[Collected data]
-- ==== Sys2Proof/Machine/Dispatch.lean ====
section
/-! DEFINITION. The one dispatch of CORE: which meaning each command of spec 30_encoding.md R142 runs (R146). -/

namespace Sys2Proof.Machine

def exec (i : Instr) (s : State) : Host.Outcome State Fault Refusal :=
  match i with
  | .nop => Sys2Proof.Machine.execNop s
  | .srst => Sys2Proof.Machine.execSrst s
  | .fftCfg => Sys2Proof.Machine.execFftCfg s
  | .fftFwd => Sys2Proof.Machine.execFftFwd s
  | .fftInv => Sys2Proof.Machine.execFftInv s
  | .fftMag norm => Sys2Proof.Machine.execFftMag norm s
  | .fftPwr norm => Sys2Proof.Machine.execFftPwr norm s
  | .olaCfg => Sys2Proof.Machine.execOlaCfg s
  | .olaProc => Sys2Proof.Machine.execOlaProc s
  | .olaApply => Sys2Proof.Machine.execOlaApply s
  | .olaRst => Sys2Proof.Machine.execOlaRst s
  | .olsCfg => Sys2Proof.Machine.execOlsCfg s
  | .olsProc => Sys2Proof.Machine.execOlsProc s
  | .olsApply => Sys2Proof.Machine.execOlsApply s
  | .olsRst => Sys2Proof.Machine.execOlsRst s
  | .pvCfg => Sys2Proof.Machine.execPvCfg s
  | .pvProc => Sys2Proof.Machine.execPvProc s
  | .pvRst => Sys2Proof.Machine.execPvRst s

end Sys2Proof.Machine
end

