/-- OLA.APPLY and OLS.APPLY of a configured engine with L = ARG0 <= 65536: the stream is reset, the L words of SIGIN and then
(H-1)+(K-1) zeros are fed in order; SIGOUT[n] is output number n+H-1 for n < L+K-1, RESULT is L+K-1, the stream state is the one
after the last call; every other byte of RAM and everything else of the state are unchanged (R287).  For L = 0 the outputs are those
of R287's pseudocode, the model's choice (assumption log 21). -/
def Obligations.ApplyWritesFilteredSignal : Prop :=
  ∀ (g : Strategy) (s : State), s.Inv → (s.engine g).cfg = true → s.arg0.toNat ≤ 65536 →
    let e := s.engine g
    let l := s.arg0.toNat
    let h := e.h.toNat
    let k := e.k.toNat
    let fed := (List.range (l + (h - 1) + (k - 1))).map
      (fun c => if c < l then Memory.word s.mem (g.sigin.wordAddr c) else 0#32)
    let r := ConvEngine.calls g e.restart fed
    ∃ t, exec (applyOf g) s = .next t ∧
      t = { s with
        mem := t.mem
        result := BitVec.ofNat 32 (l + k - 1)
        ola := if g = .overlapAdd then r.1 else s.ola
        ols := if g = .overlapSave then r.1 else s.ols } ∧
      Holds t.mem g.sigout (l + k - 1) (fun n => at0 r.2 (n + (h - 1))) ∧
      ∀ a, Outside g.sigout (l + k - 1) a → Memory.byte t.mem a = Memory.byte s.mem a

/-- OLA.APPLY and OLS.APPLY with L > 65536 raise InvalidLength on a configured engine and change nothing but the error record (R287,
60_exceptions.md R420, R422). -/
def Obligations.ApplyRefusesLongSignal : Prop :=
  ∀ (g : Strategy) (s : State), (s.engine g).cfg = true → 65536 < s.arg0.toNat →
    exec (applyOf g) s = .next (recorded s 6 (applyOf g))

/-- OLA.RST and OLS.RST, the words 0x23 and 0x33, of a configured engine: INB, TAIL and OUTQ are +0.0 and the counters 0; the
configuration and the cached spectrum stay; nothing else changes; an unconfigured engine refuses (R286, R314, R344). -/
def Obligations.ConvRstClearsStream : Prop :=
  decodeWord 0x00000023#32 = .command .olaRst ∧ decodeWord 0x00000033#32 = .command .olsRst ∧
  (∀ (g : Strategy) (s : State), (s.engine g).cfg = false → exec (rstOf g) s = .next (recorded s 4 (rstOf g))) ∧
  ∀ (g : Strategy) (s : State), (s.engine g).cfg = true →
    let e := s.engine g
    let e' : ConvEngine :=
      { e with
        inb := List.replicate e.h.toNat 0#32, tail := List.replicate (e.k.toNat - 1) 0#32
        outq := List.replicate e.h.toNat 0#32, incnt := 0#32, outptr := 0#32 }
    (g = .overlapAdd → exec .olaRst s = .next { s with ola := e' }) ∧
    (g = .overlapSave → exec .olsRst s = .next { s with ols := e' })

/-- The first H-1 calls after a RESET return +0.0, whatever is fed (R284). -/
def Obligations.SilenceBeforeFirstBlock : Prop :=
  ∀ (g : Strategy) (e : ConvEngine) (xs : List Word), e.Sized → xs.length ≤ e.h.toNat - 1 →
    (ConvEngine.calls g e.restart xs).2 = List.replicate xs.length 0#32

/-- A whole hop of calls from the start of a hop runs exactly one block, on exactly the samples fed, and returns the rest of the old
OUTQ and then the first sample of the new one: the latency is H-1 calls (R283, R285). -/
def Obligations.OneBlockPerHop : Prop :=
  ∀ (g : Strategy) (e : ConvEngine) (xs : List Word), e.Sized → e.Streaming → e.incnt = 0#32 → xs.length = e.h.toNat →
    let b := ConvEngine.block g { e with inb := xs }
    (ConvEngine.calls g e xs).1 = { b with incnt := 0#32, outptr := 1#32 } ∧
    (ConvEngine.calls g e xs).2 = (e.outq.drop e.outptr.toNat).take (e.h.toNat - 1) ++ [at0 b.outq 0]

/-- For K = 1 the two strategies give identical bits, call by call, and identical states, for every input (R345). -/
def Obligations.SingleTapStrategiesAgree : Prop :=
  ∀ (e : ConvEngine) (xs : List Word), e.Sized → e.Streaming → e.k = 1#32 →
    ConvEngine.calls .overlapAdd e xs = ConvEngine.calls .overlapSave e xs

/-! ### phase_vocoder_resynth (46_phase_vocoder_resynth.md) -/

/-- PV.CFG's refusals, in the order of the checks: the size, the hop, the shift, the window's energy; each changes nothing but the
error record (R374). -/
def Obligations.PvCfgRefusesInOrder : Prop :=
  ∀ s : State,
    let n := s.arg0.toNat
    let h := s.arg1.toNat
    let wsq := ((List.range n).map (fun i => Memory.word s.mem (Ram.pvWin.wordAddr i))).foldl
      (fun acc x => fadd acc (fmul x x)) 0#32
    let sizeOk := ∃ e, 1 ≤ e ∧ e ≤ 12 ∧ n = 2 ^ e
    let hopOk := 1 ≤ h ∧ h < n
    let shiftOk := isFinite s.arg2 = true ∧ (fSign s.arg2 = false ∨ s.arg2 = 0x80000000#32)
    let energyOk := isFinite wsq = true ∧ flt 0#32 wsq = true
    (¬ sizeOk → exec .pvCfg s = .next (recorded s 1 .pvCfg)) ∧
    (sizeOk → ¬ hopOk → exec .pvCfg s = .next (recorded s 3 .pvCfg)) ∧
    (sizeOk → hopOk → ¬ shiftOk → exec .pvCfg s = .next (recorded s 7 .pvCfg)) ∧
    (sizeOk → hopOk → shiftOk → ¬ energyOk → exec .pvCfg s = .next (recorded s 7 .pvCfg))

/-- A successful PV.CFG: the window is latched and its energy summed in index order, the default gain is H/energy, the expected
advance (2π·H)/N, the stream is silent, PV_WET and PV_DRY stay, RESULT = N; nothing else changes (R374 to R378, R388). -/
def Obligations.PvCfgBuildsVocoder : Prop :=
  ∀ s : State,
    let n := s.arg0.toNat
    let h := s.arg1.toNat
    let win := (List.range n).map (fun i => Memory.word s.mem (Ram.pvWin.wordAddr i))
    let wsq := win.foldl (fun acc x => fadd acc (fmul x x)) 0#32
    (∃ e, 1 ≤ e ∧ e ≤ 12 ∧ n = 2 ^ e) → 1 ≤ h → h < n →
    isFinite s.arg2 = true → (fSign s.arg2 = false ∨ s.arg2 = 0x80000000#32) →
    isFinite wsq = true → flt 0#32 wsq = true →
    exec .pvCfg s = .next { s with
      result := s.arg0
      pv := {
        cfg := true, n := s.arg0, h := s.arg1, shift := s.arg2, incnt := 0#32, outptr := 0#32
        wsq := wsq, gain := fdiv (i2f h) wsq, wet := s.pv.wet, dry := s.pv.dry
        omega := fdiv (fmul 0x40C90FDB#32 (i2f h)) (i2f n)
        winl := win, pk := packingTable n
        dl := List.replicate n 0#32, tail := List.replicate (n - h) 0#32, outq := List.replicate h 0#32
        prev := List.replicate (n / 2 + 1) 0#32, psi := List.replicate (n / 2 + 1) 0#32 } }

/-- PV.PROC while the hop is not yet full: the delay line takes the sample, both counters advance, RESULT is the wet/dry mix of the
next sample of OUTQ and the oldest sample of the delay line; nothing else changes (R385, R386, R387). -/
def Obligations.PvProcBetweenFrames : Prop :=
  ∀ s : State, s.Inv → s.pv.cfg = true → s.pv.incnt.toNat + 1 < s.pv.h.toNat →
    let u := s.pv
    let dl := u.dl.drop 1 ++ [s.arg0]
    exec .pvProc s = .next { s with
      pv := { u with
        dl := dl, incnt := BitVec.ofNat 32 (u.incnt.toNat + 1), outptr := BitVec.ofNat 32 (u.outptr.toNat + 1) }
      result := fadd (fmul u.wet (at0 u.outq u.outptr.toNat)) (fmul u.dry (at0 dl 0)) }

/-- PV.PROC that fills the hop: the frame runs on the delay line with the sample in it.  The new phases are F_atan2 of the windowed
frame's spectrum; the synthesis phases are the wrapped sums with the stretched frequencies; the resynthesised, windowed and
scaled frame is overlap-added into OUTQ and TAIL; RESULT is the mix of the first output; nothing else changes (R379, R381 to
R387). -/
def Obligations.PvProcRunsFrame : Prop :=
  ∀ s : State, s.Inv → s.pv.cfg = true → s.pv.incnt.toNat + 1 = s.pv.h.toNat →
    let u := s.pv
    let n := u.n.toNat
    let h := u.h.toNat
    let nb := n / 2 + 1
    let dl := u.dl.drop 1 ++ [s.arg0]
    let sp := rfwd u.pk n ((List.range n).map (fun i => fmul (at0 dl i) (at0 u.winl i)))
    let phase (j : Nat) : Word := fAtan2 (at0 sp.im j) (at0 sp.re j)
    let om (j : Nat) : Word := fmul (i2f j) u.omega
    let bins := (List.range nb).map (fun j =>
      ({ mag := fsqrt (fadd (fmul (at0 sp.re j) (at0 sp.re j)) (fmul (at0 sp.im j) (at0 sp.im j)))
         phase := phase j
         frq := fadd (om j) (wrapPhase (fsub (fsub (phase j) (at0 u.prev j)) (om j))) } : BinAnalysis))
    let d := stretch nb u.shift bins
    let psi := (List.range nb).map (fun j => wrapPhase (fadd (at0 u.psi j) (at0 d.2 j)))
    let y := rinv u.pk n
      { re := (List.range nb).map (fun j => fmul (at0 d.1 j) (fCos (at0 psi j)))
        im := (List.range nb).map (fun j => fmul (at0 d.1 j) (fSin (at0 psi j))) }
    let sv := (List.range n).map (fun i => fmul (fmul (at0 y i) (at0 u.winl i)) u.gain)
    let sum (i : Nat) : Word := if i < n - h then fadd (at0 u.tail i) (at0 sv i) else at0 sv i
    exec .pvProc s = .next { s with
      pv := { u with
        dl := dl, incnt := 0#32, outptr := 1#32, prev := (List.range nb).map phase, psi := psi
        outq := (List.range h).map sum, tail := (List.range (n - h)).map (fun j => sum (h + j)) }
      result := fadd (fmul u.wet (sum 0)) (fmul u.dry (at0 dl 0)) }

/-- PV.RST, the word 0x43, of a configured vocoder: the delay line, TAIL, OUTQ, PREV and PSI are +0.0 and the counters 0; everything
else stays; an unconfigured vocoder refuses (R388). -/
def Obligations.PvRstClearsStream : Prop :=
  decodeWord 0x00000043#32 = .command .pvRst ∧
  (∀ s : State, s.pv.cfg = false → exec .pvRst s = .next (recorded s 4 .pvRst)) ∧
  ∀ s : State, s.pv.cfg = true →
    exec .pvRst s = .next { s with
      pv := { s.pv with
        dl := List.replicate s.pv.n.toNat 0#32, tail := List.replicate (s.pv.n.toNat - s.pv.h.toNat) 0#32
        outq := List.replicate s.pv.h.toNat 0#32, prev := List.replicate (s.pv.n.toNat / 2 + 1) 0#32
        psi := List.replicate (s.pv.n.toNat / 2 + 1) 0#32, incnt := 0#32, outptr := 0#32 } }

/-- The spectral stretch: at each destination the magnitudes of its sources are summed from +0.0 in increasing order, and the
frequency is the last source's times the shift; a destination without a source is +0.0 in both (R380). -/
def Obligations.StretchSumsAndLastSourceWins : Prop :=
  ∀ (nb : Nat) (shift : Word) (bins : List BinAnalysis) (d : Nat), bins.length = nb → d < nb →
    let sources := (List.range nb).filter (fun j => destination nb shift j == some d)
    let mag (j : Nat) : Word := (bins.map BinAnalysis.mag).getD j 0#32
    let frq (j : Nat) : Word := (bins.map BinAnalysis.frq).getD j 0#32
    at0 (stretch nb shift bins).1 d = sources.foldl (fun acc j => fadd acc (mag j)) 0#32 ∧
    at0 (stretch nb shift bins).2 d = (sources.getLast?.map (fun j => fmul (frq j) shift)).getD 0#32

/-- Where the stretch sends a bin: to the integer part of p = j·shift where p is below NB, else nowhere; never past the last bin; with shift 1.0 every bin to itself, with a zero shift every bin to 0
(R380, R389). -/
def Obligations.StretchDestinations : Prop :=
  ∀ n : Nat, validSize n = true →
    let nb := n / 2 + 1
    (∀ (shift : Word) (j : Nat), destination nb shift j =
      if flt (fmul (i2f j) shift) (i2f nb) then some (ftruncU (fmul (i2f j) shift)) else none) ∧
    (∀ (shift : Word) (j d : Nat), validShift shift = true → j < nb → destination nb shift j = some d → d < nb) ∧
    (∀ j, j < nb → destination nb 0x3F800000#32 j = some j) ∧
    (∀ j, j < nb → destination nb 0x00000000#32 j = some 0 ∧ destination nb 0x80000000#32 j = some 0)

/-- The constraints every choice of F_atan2, F_cos and F_sin satisfies (R371 (a) to (c)): NaN exactly from a NaN (for cos and sin also
from an infinity), within [-PI_F, PI_F] and [-1, 1], and exact at both zeros. -/
def Obligations.OpenFunctionsKeepTheirConstraints : Prop :=
  (∀ y x : Word, (isNaN (fAtan2 y x) = true ↔ isNaN y = true ∨ isNaN x = true) ∧
    (isNaN (fAtan2 y x) = false → fMag (fAtan2 y x) ≤ 0x40490FDB)) ∧
  (∀ a : Word, (isFinite a = true → fMag (fCos a) ≤ 0x3F800000 ∧ fMag (fSin a) ≤ 0x3F800000) ∧
    (isFinite a = false → isNaN (fCos a) = true ∧ isNaN (fSin a) = true)) ∧
  fCos 0x00000000#32 = 0x3F800000#32 ∧ fCos 0x80000000#32 = 0x3F800000#32 ∧
  fSin 0x00000000#32 = 0x00000000#32 ∧ fSin 0x80000000#32 = 0x80000000#32

/-- WRAP as R372 computes it, and the worked values of R373, among them the half-open ends, and NaN from every infinity and NaN (R372, R373). -/
def Obligations.WrapWorkedValues : Prop :=
  (∀ d : Word, wrapPhase d =
    fsub d (fmul (fceil (fdiv (fsub d 0x40490FDB#32) 0x40C90FDB#32)) 0x40C90FDB#32)) ∧
  wrapPhase 0x40800000#32 = 0xC0121FB6#32 ∧ wrapPhase 0xC0800000#32 = 0x40121FB6#32 ∧
  wrapPhase 0x40E00000#32 = 0x3F378128#32 ∧ wrapPhase 0x42C80000#32 = 0xBF07ED80#32 ∧
  wrapPhase 0x40490FDB#32 = 0x40490FDB#32 ∧ wrapPhase 0xC0490FDB#32 = 0x40490FDB#32 ∧
  wrapPhase 0x80000000#32 = 0x00000000#32 ∧ wrapPhase 0xC116CBE4#32 = 0x40490FDC#32 ∧
  wrapPhase 0x417B53D2#32 = 0x40490FDC#32 ∧
  (∀ d : Word, isFinite d = false → wrapPhase d = 0x7FC00000#32)

/-! ### The whole machine -/

/-- The invariant holds at power-on, for every canonical draw of the RAMs, and at `State.reset`.  The model's choices in it: the RAMs as
canonical cells (assumption log 3), streaming arrays of their elements in use (log 4), and the cached tables of an unconfigured unit,
unspecified in the spec, as reset leaves them in the model (log 5). -/
def Obligations.PowerOnSatisfiesInvariant : Prop :=
  State.reset.Inv ∧ ∀ ram : Memory, Memory.wf ram → Memory.inRam ram → (State.powerOn ram).Inv

/-- Every step keeps the invariant: the memory stays canonical and inside the RAMs, reserved bits stay 0, an unconfigured unit stays
as reset left it, and a configured unit keeps legal sizes, its own tables, its array lengths and its counters in their ranges.  The model's choices in it:
the port (assumption log 2), the canonical cells (log 3), the array lengths (log 4), and, for 'as reset left it', the cached tables of an
unconfigured unit, which the spec leaves unspecified (log 5). -/
def Obligations.StepKeepsInvariant : Prop := ∀ s t : State, s.Inv → step s = .next t → t.Inv

/-- From power-on, with any canonical draw of the RAMs and any sequence of host events, every reached state goes on and satisfies
the invariant (60_exceptions.md R427, R429).  The invariant rests on the model's choices of assumption logs 2 to 5. -/
def Obligations.EveryHostSequenceIsSafe : Prop :=
  ∀ (ram : Memory) (events : List HostEvent), Memory.wf ram → Memory.inRam ram →
    SafeFrom { State.powerOn ram with port := events }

= Your objective =
Print exactly the lines above from the one with "else stays; an" to the one with "frequency is the", including both.

= Solution to this task =
else stays; an unconfigured vocoder refuses (R388). -/
def Obligations.PvRstClearsStream : Prop :=
  decodeWord 0x00000043#32 = .command .pvRst ∧
  (∀ s : State, s.pv.cfg = false → exec .pvRst s = .next (recorded s 4 .pvRst)) ∧
  ∀ s : State, s.pv.cfg = true →
    exec .pvRst s = .next { s with
      pv := { s.pv with
        dl := List.replicate s.pv.n.toNat 0#32, tail := List.replicate (s.pv.n.toNat - s.pv.h.toNat) 0#32
        outq := List.replicate s.pv.h.toNat 0#32, prev := List.replicate (s.pv.n.toNat / 2 + 1) 0#32
        psi := List.replicate (s.pv.n.toNat / 2 + 1) 0#32, incnt := 0#32, outptr := 0#32 } }

/-- The spectral stretch: at each destination the magnitudes of its sources are summed from +0.0 in increasing order, and the
frequency is the last source's times the shift; a destination without a source is +0.0 in both (R380). -/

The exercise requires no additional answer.